• How to complete this task: Scan the records below for the line containing "let busy := h.cfg &&& 0x7FFF#16" and the line containing "[.read h.addr [0x01#8]". Copy both, plus every line between, exactly.

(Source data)

/-- R88, R90, R93, R97, R101: the whole single-shot ReadSample, for every result and every order of turns in which the device completes:
ConvDone falls after the `before` turns, of which the first starts the polling and each other one is a busy poll. A turn of an agent
that is not enabled is the block's (log 3); a step is one transition (log 8); `ptr` is log 6. The bus sees one write with bit 15 set,
a read for every busy poll, one read that returns ready, one conversion read. -/
def Obligations.SingleShotReadSampleRun : Prop :=
  ∀ (a : Agent) (before after : List Agent) (result : Word) (s : State) (h : Handle) (rest : List (BitVec 20))
    (events : List Event) (answers : List Answer) (words : List Word),
    s.handle = some h → s.seq = .idle → h.cfg.getLsbD 8 = true →
    (a = .convDone → s.dev.busy = false) → (a = .contUpdate → s.dev.config.getLsbD 8 = true) →
    .convDone ∉ before → after.length = (if before = [] then 3 else 2) → (∀ m, s.maxPoll = some m → before.length - 1 < m) →
    s.bench = [] → s.port = 0x70000#20 :: rest →
    s.inputs.events = (a :: before ++ .convDone :: after).map .turn ++ events →
    s.inputs.answers = List.replicate (before.length - 1 + 3) .ok ++ answers → s.inputs.words = result :: words →
    let start := h.cfg ||| 0x8000#16
    let busy := h.cfg &&& 0x7FFF#16
    ∃ t : State, Sys2Proof.core.run (before.length + after.length + 2) s = .next t ∧
      t.sample = some result ∧ t.handle = some { h with cfg := start } ∧ t.seq = .idle ∧ t.sync = .clean ∧ t.err = .ok ∧
      t.dev = { s.dev with config := h.cfg.setWidth 15, busy := false, conv := result, ptr := 0x00#8 } ∧
      t.port = rest ∧ t.volts = s.volts ∧
      t.trace =
        s.trace ++ [.write h.addr [0x01#8, start.extractLsb' 8 8, start.extractLsb' 0 8] .ok] ++
          List.replicate (before.length - 1)
            (.read h.addr [0x01#8] (some (busy.extractLsb' 8 8, busy.extractLsb' 0 8))) ++
          [.read h.addr [0x01#8] (some (start.extractLsb' 8 8, start.extractLsb' 0 8)),
            .read h.addr [0x00#8] (some (result.extractLsb' 8 8, result.extractLsb' 0 8))]

/-- R95, R97, R101: the whole continuous ReadSample, Idle, Ready, Idle, with any device steps between: one conversion read and nothing
else on the bus, and it returns what the device holds at that moment. The turns `a` and `b` are the block's (log 3); a step is one
transition (log 8); `ptr` is log 6. -/
def Obligations.ContinuousReadSampleRun : Prop :=
  ∀ (a b : Agent) (between : List Agent) (s u : State) (h : Handle) (rest : List (BitVec 20)) (events : List Event)
    (answers : List Answer),
    s.handle = some h → s.seq = .idle → h.cfg.getLsbD 8 = false → s.bench = [] → s.port = 0x70000#20 :: rest →
    (a = .convDone → s.dev.busy = false) → (a = .contUpdate → s.dev.config.getLsbD 8 = true) →
    deviceTurns between { s with seq := .ready, port := rest, inputs := s.inputs.dropEvent } = some u →
    (b = .convDone → u.dev.busy = false) → (b = .contUpdate → u.dev.config.getLsbD 8 = true) →
    s.inputs.events = (a :: between ++ [b]).map .turn ++ events → s.inputs.answers = .ok :: answers →
    ∃ r t : State, Sys2Proof.core.run 1 s = .next r ∧ r.seq = .ready ∧ Sys2Proof.core.run (between.length + 2) s = .next t ∧
      t.sample = some u.dev.conv ∧ t.handle = some h ∧ t.sync = s.sync ∧ t.seq = .idle ∧ t.err = .ok ∧
      t.dev = { u.dev with ptr := 0x00#8 } ∧ t.dev.config = s.dev.config ∧ t.port = rest ∧
      t.trace =
        s.trace ++ [.read h.addr [0x00#8] (some (u.dev.conv.extractLsb' 8 8, u.dev.conv.extractLsb' 0 8))]

/-- 60_exceptions.md R129: with no bound and a device that never completes, a ReadSample polls for ever: after any number of
steps it is still polling, and no error is reported. -/
def Obligations.UnboundedPollNeverEnds : Prop :=
  ∀ (n : Nat) (s : State) (h : Handle) (events : List Event) (answers : List Answer),
    s.handle = some h → s.seq = .polling → s.maxPoll = none → s.dev.config.getLsbD 8 = true → s.dev.busy = true →
    s.inputs.events = List.replicate n (.turn .block) ++ events → s.inputs.answers = List.replicate n .ok ++ answers →
    ∃ t : State, Sys2Proof.core.run n s = .next t ∧ t.seq = .polling ∧ t.polls = s.polls + n ∧ t.err = s.err ∧ t.dev.busy = true

/-- 42_conversion_sequencer.md R94, R105: with `MAX_POLL = m` every turn of the block brings a ReadSample nearer its end and makes at
most one bus call, whatever the transport and the device answer, and a device step delays nothing. -/
def Obligations.BoundedReadSampleProgresses : Prop :=
  ∀ (m : Nat) (s : State), s.maxPoll = some m → (s.seq = .polling → s.polls ≤ m) → s.seq ≠ .idle →
    (∃ t, exec .readSample s = .next t ∧ sampleRank m t < sampleRank m s ∧ t.maxPoll = some m ∧
      (t.seq = .polling → t.polls ≤ m) ∧ t.trace.length ≤ s.trace.length + 1) ∧
    sampleRank m s.convDone = sampleRank m s ∧ sampleRank m s.contUpdate = sampleRank m s ∧
    s.convDone.trace = s.trace ∧ s.contUpdate.trace = s.trace

/-- R102, R103: the two device steps, each when it is enabled. -/
def Obligations.DeviceStepsDrawConversion : Prop :=
  ∀ s : State,
    (s.inputs.event = .turn .convDone → s.dev.busy = true →
      step s =
        .next { s with
          dev := { s.dev with conv := s.inputs.dropEvent.word, busy := false }
          inputs := s.inputs.dropEvent.dropWord }) ∧
    (s.inputs.event = .turn .contUpdate → s.dev.config.getLsbD 8 = false →
      step s =
        .next { s with
          dev := { s.dev with conv := s.inputs.dropEvent.word }
          inputs := s.inputs.dropEvent.dropWord })

/-- R104: in single-shot mode with no conversion in progress the device has no step: whichever agent is named, the step is the
block's, and an idle block with nothing presented leaves everything but the scheduler's own inputs. -/
def Obligations.SleepingDeviceHasNoStep : Prop :=
  ∀ (s : State) (a : Agent), s.dev.config.getLsbD 8 = true → s.dev.busy = false → s.inputs.event = .turn a →
    turn s = blockTurn { s with inputs := s.inputs.dropEvent } ∧
    (s.seq = .idle → s.bench = [] → s.port = [] → step s = .next { s with inputs := s.inputs.dropEvent })

/-- 30_encoding.md R58 with log 12: the start value on its own is the trigger Commit, without a handle, done and failed. A written status
word with bit 15 = 0 is no start: its turn changes nothing (log 17). -/
def Obligations.StatusStartTriggersConversion : Prop :=
  ∀ (s : State) (h : Handle),
    let w := h.cfg ||| 0x8000#16
    (∀ (v : Word) (rest : List Item), s.seq = .idle → s.inputs.event = .turn .block → s.bench = .statusWritten v :: rest →
      v.getLsbD 15 = false → step s = .next { s with bench := rest, inputs := s.inputs.dropEvent }) ∧
    (s.handle = none → exec .statusStart s = .next { s with err := .noHandle, seq := .idle }) ∧
    (s.handle = some h → s.inputs.answer = .ok →
      exec .statusStart s =
        .next { s with
          handle := some { h with cfg := w }
          sync := .clean
          err := .ok
          dev := { s.dev with config := w.setWidth 15, busy := true, ptr := 0x01#8 }
          inputs := s.inputs.dropAnswer
          trace := s.trace ++ [.write h.addr [0x01#8, w.extractLsb' 8 8, w.extractLsb' 0 8] .ok] }) ∧
    (s.handle = some h → s.inputs.answer = .transportError →
      exec .statusStart s =
        .next { s with
          handle := some { h with cfg := w }
          sync := .dirty
          err := .transportError
          seq := .idle
          dev := { s.dev with config := s.inputs.dropAnswer.config, busy := s.inputs.dropAnswer.dropConfig.bit }
          inputs := s.inputs.dropAnswer.dropConfig.dropBit
          trace := s.trace ++ [.write h.addr [0x01#8, w.extractLsb' 8 8, w.extractLsb' 0 8] .transportError] })

/-- R58, R92 with log 13: the two read values steer a poll in progress and nothing else. -/
def Obligations.StatusReadValuesSteerPoll : Prop :=
  ∀ s : State,
    exec .statusBusy s = .next s ∧
    (s.seq = .polling → exec .statusReady s = .next { s with seq := .ready }) ∧
    (s.seq ≠ .polling → exec .statusReady s = .next s)

/-! ### Voltage scaling -/

/-- 43_voltage_scaling.md R106, R108, R109, R110, R111: ToVolts with each of the six gains: the exact value, and the rendering in the
format `FLOAT` of the same sign, range and magnitude. -/
def Obligations.ToVoltsExactValue : Prop :=
  ∀ g ∈ [(0x0000#16, 6144, (1875000 : Int)), (0x0200#16, 4096, 1250000), (0x0400#16, 2048, 625000), (0x0600#16, 1024, 312500),
      (0x0800#16, 512, 156250), (0x0A00#16, 256, 78125)],
    ∀ (raw : Word) (s : State) (h : Handle), s.handle = some h → h.cfg &&& 0x0E00#16 = g.1 →
      exec (.toVolts raw) s =
        .next { s with
          volts :=
            some
              { exact := raw.toInt * g.2.2
                float := floatVolts s.float (decide (raw.toInt < 0)) g.2.1 raw.toInt.natAbs }
          err := .ok }

/-- R112: the two reserved gain codes fault with ReservedGain and write nothing but `ERR`. -/
def Obligations.ToVoltsReservedGain : Prop :=
  ∀ (raw : Word) (s : State) (h : Handle), s.handle = some h →
    (h.cfg &&& 0x0E00#16 = 0x0C00#16 ∨ h.cfg &&& 0x0E00#16 = 0x0E00#16) →
    exec (.toVolts raw) s = .next { s with err := .reservedGain, seq := .idle }

/-- R113: ToVolts depends on the mirror through bits 11..9 alone. -/
def Obligations.ToVoltsReadsGainOnly : Prop :=
  ∀ (raw : Word) (s s' t t' : State) (h h' : Handle), s.handle = some h → s'.handle = some h' →
    h.cfg &&& 0x0E00#16 = h'.cfg &&& 0x0E00#16 → s.float = s'.float → s.volts = s'.volts →
    exec (.toVolts raw) s = .next t → exec (.toVolts raw) s' = .next t' → t.volts = t'.volts ∧ t.err = t'.err

/-- R107: sign and magnitude give the two's-complement value, for every raw sample; the magnitude is at most 32768. -/
def Obligations.SignMagnitudeIsTwosComplement : Prop :=
  ∀ raw : Word,
    (if isNegative raw then -(magnitude raw : Int) else (magnitude raw : Int)) = raw.toInt ∧ magnitude raw ≤ 32768 ∧
    (isNegative raw = true → 1 ≤ magnitude raw) ∧ (isNegative raw = false → magnitude raw ≤ 32767)

/-- R110: for each gain code, its full-scale range in millivolts and its step in units of 10^-10 V: the exact value is
`sext_16(raw) * FSR[g] / 32768` volts, which is `sext_16(raw)` steps, in the range of 37 signed bits that R110 gives. The two
reserved codes have no range. -/
def Obligations.ExactVoltsIsRationalFormula : Prop :=
  fullScale 6 = none ∧ fullScale 7 = none ∧
  ∀ p ∈ [(0, 6144, (1875000 : Int)), (1, 4096, 1250000), (2, 2048, 625000), (3, 1024, 312500), (4, 512, 156250),
      (5, 256, 78125)],
    fullScale p.1 = some p.2.1 ∧
    ∀ raw : Word,
      ((exactVolts (isNegative raw) p.2.1 (magnitude raw) : Int) : ℚ) / 10000000000 =
        (raw.toInt : ℚ) * ((p.2.1 : ℚ) / 1000) / 32768 ∧
      exactVolts (isNegative raw) p.2.1 (magnitude raw) = raw.toInt * p.2.2 ∧
      -61440000000 ≤ exactVolts (isNegative raw) p.2.1 (magnitude raw) ∧
      exactVolts (isNegative raw) p.2.1 (magnitude raw) ≤ 61438125000

/-- R115 (2), (3), (4): strictly monotone, odd, and bounded by the full scale, which only 0x8000 reaches. -/
def Obligations.ExactVoltsLaws : Prop :=
  ∀ (g fsr : Nat), fullScale g = some fsr →
    (∀ r r' : Word, r.toInt < r'.toInt →
      exactVolts (isNegative r) fsr (magnitude r) < exactVolts (isNegative r') fsr (magnitude r')) ∧
    (∀ r r' : Word, r'.toInt = -r.toInt →
      exactVolts (isNegative r') fsr (magnitude r') = -exactVolts (isNegative r) fsr (magnitude r)) ∧
    (∀ r : Word, -((fsr * 10000000 : Nat) : Int) ≤ exactVolts (isNegative r) fsr (magnitude r) ∧
      exactVolts (isNegative r) fsr (magnitude r) < ((fsr * 10000000 : Nat) : Int) ∧
      (exactVolts (isNegative r) fsr (magnitude r) = -((fsr * 10000000 : Nat) : Int) ↔ r = 0x8000#16))

/-- R111: the pattern that ToVolts stores, in binary32 and in the other rendering R111 names, is within one LSB of the exact value, for
every gain and every sample; in binary32 it is the value of the rendering computed step by step. -/
def Obligations.DefaultFloatWithinOneLsb : Prop :=
  ∀ (g fsr : Nat) (raw : Word), fullScale g = some fsr →
    (∀ f ∈ [FloatFormat.binary32, .binary64Then32],
      ∃ w : BitVec 32, floatVolts f (isNegative raw) fsr (magnitude raw) = .binary32 w ∧
        |binary32Value w - (raw.toInt : ℚ) * ((fsr : ℚ) / 1000) / 32768| ≤ (fsr : ℚ) / 1000 / 32768 ∧
        (f = .binary32 → binary32Value w = (render (ieeeOps 24) (isNegative raw) fsr (magnitude raw)).value)) ∧
    |(render (ieeeOps 24) (isNegative raw) fsr (magnitude raw)).value - (raw.toInt : ℚ) * ((fsr : ℚ) / 1000) / 32768| ≤
      (fsr : ℚ) / 1000 / 32768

• Result:
    let busy := h.cfg &&& 0x7FFF#16
    ∃ t : State, Sys2Proof.core.run (before.length + after.length + 2) s = .next t ∧
      t.sample = some result ∧ t.handle = some { h with cfg := start } ∧ t.seq = .idle ∧ t.sync = .clean ∧ t.err = .ok ∧
      t.dev = { s.dev with config := h.cfg.setWidth 15, busy := false, conv := result, ptr := 0x00#8 } ∧
      t.port = rest ∧ t.volts = s.volts ∧
      t.trace =
        s.trace ++ [.write h.addr [0x01#8, start.extractLsb' 8 8, start.extractLsb' 0 8] .ok] ++
          List.replicate (before.length - 1)
            (.read h.addr [0x01#8] (some (busy.extractLsb' 8 8, busy.extractLsb' 0 8))) ++
          [.read h.addr [0x01#8] (some (start.extractLsb' 8 8, start.extractLsb' 0 8)),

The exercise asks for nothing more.